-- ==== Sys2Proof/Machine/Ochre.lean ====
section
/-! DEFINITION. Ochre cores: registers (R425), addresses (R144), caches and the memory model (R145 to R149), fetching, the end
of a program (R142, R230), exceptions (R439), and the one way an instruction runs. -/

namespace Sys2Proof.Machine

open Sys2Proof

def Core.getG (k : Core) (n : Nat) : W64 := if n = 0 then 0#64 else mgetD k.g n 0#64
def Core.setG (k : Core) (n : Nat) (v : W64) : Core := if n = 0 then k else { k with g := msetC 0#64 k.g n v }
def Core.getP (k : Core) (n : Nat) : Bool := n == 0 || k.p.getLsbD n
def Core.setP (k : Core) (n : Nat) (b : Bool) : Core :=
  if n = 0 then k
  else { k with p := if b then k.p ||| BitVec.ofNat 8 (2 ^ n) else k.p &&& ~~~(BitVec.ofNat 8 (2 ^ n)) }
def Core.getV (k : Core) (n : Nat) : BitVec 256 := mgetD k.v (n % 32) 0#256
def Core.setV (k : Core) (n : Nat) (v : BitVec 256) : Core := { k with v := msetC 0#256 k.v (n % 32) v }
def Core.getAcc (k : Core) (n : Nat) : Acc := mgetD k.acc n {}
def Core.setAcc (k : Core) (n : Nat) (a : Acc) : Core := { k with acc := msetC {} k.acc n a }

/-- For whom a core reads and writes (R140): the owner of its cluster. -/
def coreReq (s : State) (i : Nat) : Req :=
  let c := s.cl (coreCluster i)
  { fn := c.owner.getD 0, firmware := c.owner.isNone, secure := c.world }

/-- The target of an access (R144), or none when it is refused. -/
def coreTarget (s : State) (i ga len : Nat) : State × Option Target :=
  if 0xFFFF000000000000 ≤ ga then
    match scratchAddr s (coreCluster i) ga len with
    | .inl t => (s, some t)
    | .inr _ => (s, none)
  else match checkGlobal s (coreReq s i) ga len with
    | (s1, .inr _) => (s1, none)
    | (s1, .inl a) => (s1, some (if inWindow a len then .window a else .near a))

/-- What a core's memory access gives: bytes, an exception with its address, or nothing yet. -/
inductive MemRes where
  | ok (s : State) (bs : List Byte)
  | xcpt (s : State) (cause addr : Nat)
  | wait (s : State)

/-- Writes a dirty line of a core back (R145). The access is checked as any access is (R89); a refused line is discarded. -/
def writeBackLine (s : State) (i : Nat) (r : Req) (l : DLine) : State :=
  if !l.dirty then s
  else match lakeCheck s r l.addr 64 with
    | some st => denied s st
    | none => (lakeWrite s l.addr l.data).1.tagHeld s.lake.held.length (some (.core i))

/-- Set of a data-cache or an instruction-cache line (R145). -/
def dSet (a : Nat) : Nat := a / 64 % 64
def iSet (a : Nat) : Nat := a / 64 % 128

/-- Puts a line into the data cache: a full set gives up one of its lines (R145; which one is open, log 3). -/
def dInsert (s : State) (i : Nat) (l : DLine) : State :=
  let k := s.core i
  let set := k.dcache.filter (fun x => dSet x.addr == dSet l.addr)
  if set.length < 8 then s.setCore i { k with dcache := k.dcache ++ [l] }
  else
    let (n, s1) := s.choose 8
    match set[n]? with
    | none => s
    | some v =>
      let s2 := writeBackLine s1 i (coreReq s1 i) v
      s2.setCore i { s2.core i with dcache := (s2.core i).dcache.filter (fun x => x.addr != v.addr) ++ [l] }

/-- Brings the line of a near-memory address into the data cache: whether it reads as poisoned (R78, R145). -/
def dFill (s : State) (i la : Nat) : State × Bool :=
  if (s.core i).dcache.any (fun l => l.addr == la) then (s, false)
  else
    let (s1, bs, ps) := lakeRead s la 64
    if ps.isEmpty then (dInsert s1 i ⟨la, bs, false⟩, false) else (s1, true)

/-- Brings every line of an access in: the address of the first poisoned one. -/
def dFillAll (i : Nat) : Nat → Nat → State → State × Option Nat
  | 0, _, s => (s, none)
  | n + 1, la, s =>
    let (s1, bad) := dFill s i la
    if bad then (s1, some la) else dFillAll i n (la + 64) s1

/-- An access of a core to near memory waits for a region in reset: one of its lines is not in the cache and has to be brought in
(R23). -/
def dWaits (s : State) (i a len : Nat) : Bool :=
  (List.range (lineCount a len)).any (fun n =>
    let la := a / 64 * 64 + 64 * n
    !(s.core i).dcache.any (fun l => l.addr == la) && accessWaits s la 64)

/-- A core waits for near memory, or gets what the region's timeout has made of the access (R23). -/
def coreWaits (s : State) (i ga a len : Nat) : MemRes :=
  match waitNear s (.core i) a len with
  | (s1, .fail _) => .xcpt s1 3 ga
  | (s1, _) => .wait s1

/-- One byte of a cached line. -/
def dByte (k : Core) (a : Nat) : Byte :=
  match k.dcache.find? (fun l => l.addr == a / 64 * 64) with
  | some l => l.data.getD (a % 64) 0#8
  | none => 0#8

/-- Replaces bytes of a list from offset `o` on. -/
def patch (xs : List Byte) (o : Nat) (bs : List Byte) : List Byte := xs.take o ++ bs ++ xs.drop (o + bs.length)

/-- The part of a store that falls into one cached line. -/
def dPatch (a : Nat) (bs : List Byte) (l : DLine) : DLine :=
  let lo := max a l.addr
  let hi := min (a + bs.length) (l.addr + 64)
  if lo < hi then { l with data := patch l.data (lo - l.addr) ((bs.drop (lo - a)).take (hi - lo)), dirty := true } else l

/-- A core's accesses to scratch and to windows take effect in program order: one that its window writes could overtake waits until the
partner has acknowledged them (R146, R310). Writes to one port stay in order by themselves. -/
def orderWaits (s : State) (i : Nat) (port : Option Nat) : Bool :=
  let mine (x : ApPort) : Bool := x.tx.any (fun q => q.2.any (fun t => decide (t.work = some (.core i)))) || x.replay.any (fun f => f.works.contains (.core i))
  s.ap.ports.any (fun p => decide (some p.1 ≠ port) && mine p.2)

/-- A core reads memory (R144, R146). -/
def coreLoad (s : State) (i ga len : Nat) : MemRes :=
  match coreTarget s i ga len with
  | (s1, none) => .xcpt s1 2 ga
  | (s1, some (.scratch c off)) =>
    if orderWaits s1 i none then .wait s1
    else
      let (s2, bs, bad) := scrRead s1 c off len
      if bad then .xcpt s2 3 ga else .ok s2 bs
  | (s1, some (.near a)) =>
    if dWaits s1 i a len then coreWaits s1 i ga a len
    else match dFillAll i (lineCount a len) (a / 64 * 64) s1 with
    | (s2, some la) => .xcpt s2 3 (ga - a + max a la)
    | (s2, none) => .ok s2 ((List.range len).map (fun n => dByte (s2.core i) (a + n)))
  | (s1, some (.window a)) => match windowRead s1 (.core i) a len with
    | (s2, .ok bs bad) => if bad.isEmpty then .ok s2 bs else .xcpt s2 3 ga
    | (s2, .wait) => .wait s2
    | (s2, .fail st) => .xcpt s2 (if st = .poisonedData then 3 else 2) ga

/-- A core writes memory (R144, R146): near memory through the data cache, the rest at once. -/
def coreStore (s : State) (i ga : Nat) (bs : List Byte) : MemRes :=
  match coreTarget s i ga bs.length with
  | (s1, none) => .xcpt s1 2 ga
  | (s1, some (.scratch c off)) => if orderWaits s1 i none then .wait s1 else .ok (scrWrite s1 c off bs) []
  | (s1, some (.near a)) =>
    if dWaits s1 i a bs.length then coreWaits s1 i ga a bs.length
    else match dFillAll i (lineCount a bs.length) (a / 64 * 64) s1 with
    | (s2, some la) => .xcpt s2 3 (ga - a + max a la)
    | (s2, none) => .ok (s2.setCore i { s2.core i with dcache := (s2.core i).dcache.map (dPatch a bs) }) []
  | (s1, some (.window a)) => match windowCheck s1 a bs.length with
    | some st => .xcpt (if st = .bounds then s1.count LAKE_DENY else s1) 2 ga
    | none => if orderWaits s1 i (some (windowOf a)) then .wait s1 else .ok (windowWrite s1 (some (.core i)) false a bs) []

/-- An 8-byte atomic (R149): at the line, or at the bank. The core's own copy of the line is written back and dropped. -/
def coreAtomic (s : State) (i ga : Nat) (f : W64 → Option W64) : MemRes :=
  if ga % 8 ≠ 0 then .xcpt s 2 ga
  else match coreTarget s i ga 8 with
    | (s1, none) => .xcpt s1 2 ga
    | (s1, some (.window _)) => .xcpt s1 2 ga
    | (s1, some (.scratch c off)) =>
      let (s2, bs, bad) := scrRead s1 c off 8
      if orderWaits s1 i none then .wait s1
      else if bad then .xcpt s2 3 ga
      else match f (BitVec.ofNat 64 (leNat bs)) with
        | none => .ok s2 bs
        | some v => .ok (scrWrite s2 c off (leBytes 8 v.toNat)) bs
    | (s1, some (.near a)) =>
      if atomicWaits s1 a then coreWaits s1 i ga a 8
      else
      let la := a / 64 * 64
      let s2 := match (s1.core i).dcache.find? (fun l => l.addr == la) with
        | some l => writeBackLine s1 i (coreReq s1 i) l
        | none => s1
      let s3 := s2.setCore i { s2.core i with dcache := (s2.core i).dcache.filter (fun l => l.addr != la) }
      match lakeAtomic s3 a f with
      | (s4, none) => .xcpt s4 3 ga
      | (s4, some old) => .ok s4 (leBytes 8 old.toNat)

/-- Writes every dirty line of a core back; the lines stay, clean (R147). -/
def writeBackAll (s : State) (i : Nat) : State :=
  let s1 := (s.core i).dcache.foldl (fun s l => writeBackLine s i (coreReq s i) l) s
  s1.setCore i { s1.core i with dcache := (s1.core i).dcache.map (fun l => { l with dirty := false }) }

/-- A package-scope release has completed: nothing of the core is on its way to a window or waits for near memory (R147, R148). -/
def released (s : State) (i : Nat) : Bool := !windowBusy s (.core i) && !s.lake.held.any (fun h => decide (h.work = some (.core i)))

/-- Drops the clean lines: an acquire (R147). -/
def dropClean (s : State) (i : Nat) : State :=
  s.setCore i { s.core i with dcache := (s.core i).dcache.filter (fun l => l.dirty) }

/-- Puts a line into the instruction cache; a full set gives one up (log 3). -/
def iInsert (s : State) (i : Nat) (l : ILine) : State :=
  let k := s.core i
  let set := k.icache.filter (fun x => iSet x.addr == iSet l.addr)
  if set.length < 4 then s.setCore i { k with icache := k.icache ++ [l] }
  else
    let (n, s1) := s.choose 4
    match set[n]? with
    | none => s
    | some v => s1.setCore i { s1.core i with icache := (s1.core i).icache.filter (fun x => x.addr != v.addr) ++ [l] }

● ● ● ● ●

● What is expected: Extract from the listing above the lines between the line containing "if !l.dirty then s" and the line containing "def dSet (a : Nat) : Nat := a / 64 % 64", keeping both of those lines. Output nothing else.

● Solved problem:
  if !l.dirty then s
  else match lakeCheck s r l.addr 64 with
    | some st => denied s st
    | none => (lakeWrite s l.addr l.data).1.tagHeld s.lake.held.length (some (.core i))

/-- Set of a data-cache or an instruction-cache line (R145). -/
def dSet (a : Nat) : Nat := a / 64 % 64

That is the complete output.